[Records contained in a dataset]
/-- R264 between its two frames: on level 0 the operation ends with the 0 sentinel and no second frame; on any other level
it goes on to read the receive register. -/
def Obligations.RecvcharDecidesOnTheLevel : Prop :=
  ∀ (s : State) (d : Device) (c : Chan) (lvl : Byte) (rest : List Turn),
    s.halted = false → s.agenda = .host :: .host :: rest → s.spiBusy = true → s.spiSeq = [] → s.spiRx = some lvl →
    s.hostOp = [.testLevel, .frameRead d c Config.regRhr, .finish .received] →
    (lvl = 0#8 → step s = .next { s with
      agenda := .host :: rest, spiBusy := false, hostOp := [], results := s.results ++ [.byte 0#8] }) ∧
    (lvl ≠ 0#8 → runsTo 2 s { s with
      agenda := rest
      spiSeq := frameReadWords d c Config.regRhr s.options.dummyByte
      hostOp := [.finish .received] })

/-- R264 from the issuing of the word to the return against the test double (whose cells are the replies): the level
cell's 0 gives the 0 sentinel after one frame, any other level gives the receive cell's byte after two. -/
def Obligations.RecvcharReturnsTheSentinelOrTheByte : Prop :=
  ∀ (s : State) (d : Device) (c : Chan) (lvl b : Byte) (rest : List Turn) (ws : List Word) (w : Word),
    s.options.bridgeModel = .testDouble →
    s.halted = false → s.spiBusy = false → s.spiSeq = [] → selectedSet s = [] → s.devConfigured.get d = true →
    Memory.read s.bridgeStore (cellAddr d c Config.regRxlvl) = some lvl →
    Memory.read s.bridgeStore (cellAddr d c Config.regRhr) = some b →
    encode (.uartRecvchar d.bits c) = .host w → s.hostWords = w :: ws →
    s.agenda = turnsOf (recvCalls d c) ++ rest →
    (lvl = 0#8 → ∃ t, runsTo 8 s t ∧ t.results = s.results ++ [.byte 0#8] ∧ t.spiBusy = false ∧
      t.spiLog.length = s.spiLog.length + 6 ∧ t.faults = s.faults) ∧
    (lvl ≠ 0#8 → ∃ t, runsTo 16 s t ∧ t.results = s.results ++ [.byte b] ∧ t.spiBusy = false ∧
      t.spiLog.length = s.spiLog.length + 12 ∧ t.faults = s.faults)

/-- R50: the four error bits are distinct, so `LSR_ERR_MASK` has exactly four bits set, and UART_GETERR's result has no
other bit. -/
def Obligations.ErrorMaskHasItsFourDistinctBits : Prop :=
  lsrErrorBits.length = 4 ∧ lsrErrorBits.Nodup ∧
    (∀ n : Fin 8, lsrErrMask.getLsbD n.val = decide (n ∈ lsrErrorBits)) ∧
    ∀ (x : Byte) (n : Fin 8), (lineErrors x).getLsbD n.val = (x.getLsbD n.val && decide (n ∈ lsrErrorBits))

/-! ### Texts -/

/-- R121, R122, R263, R248: lines of text and their words, `uart.puts` as one UART_SENDCHAR per byte, and the boot
sequence. -/
def Obligations.TextLinesStandForTheirWords : Prop :=
  (readLine "i2c.start 0x50, 0x10").map AsmLine.words = some [0x10501000#32] ∧
  (readLine "spi.write A, 1, 0x1C, 156").map AsmLine.words = some [0x411C009C#32] ∧
  (readLine "spi.read B, 1, 0x1C").map AsmLine.words = some [0x551C0000#32] ∧
  (readLine "uart.getc C, 3").map AsmLine.words = some [0x8B000000#32] ∧
  readEvent "ev.rxv 0x42" = some 0x4203#16 ∧
  (∀ (d : Device) (c : Chan) (bs : List Byte),
    (AsmLine.uartPuts d c bs).words.map decodeHost = bs.map fun b => .ok (.uartSendchar d.bits c b)) ∧
  bootWords.map decodeHost = [.ok (.uartInit 0#2 Config.bootRate), .ok (.uartInit 1#2 Config.bootRate),
    .ok (.uartInit 2#2 Config.bootRate)]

To do. Check each line above for "finish" and please state only how many have it.

Expected output. 2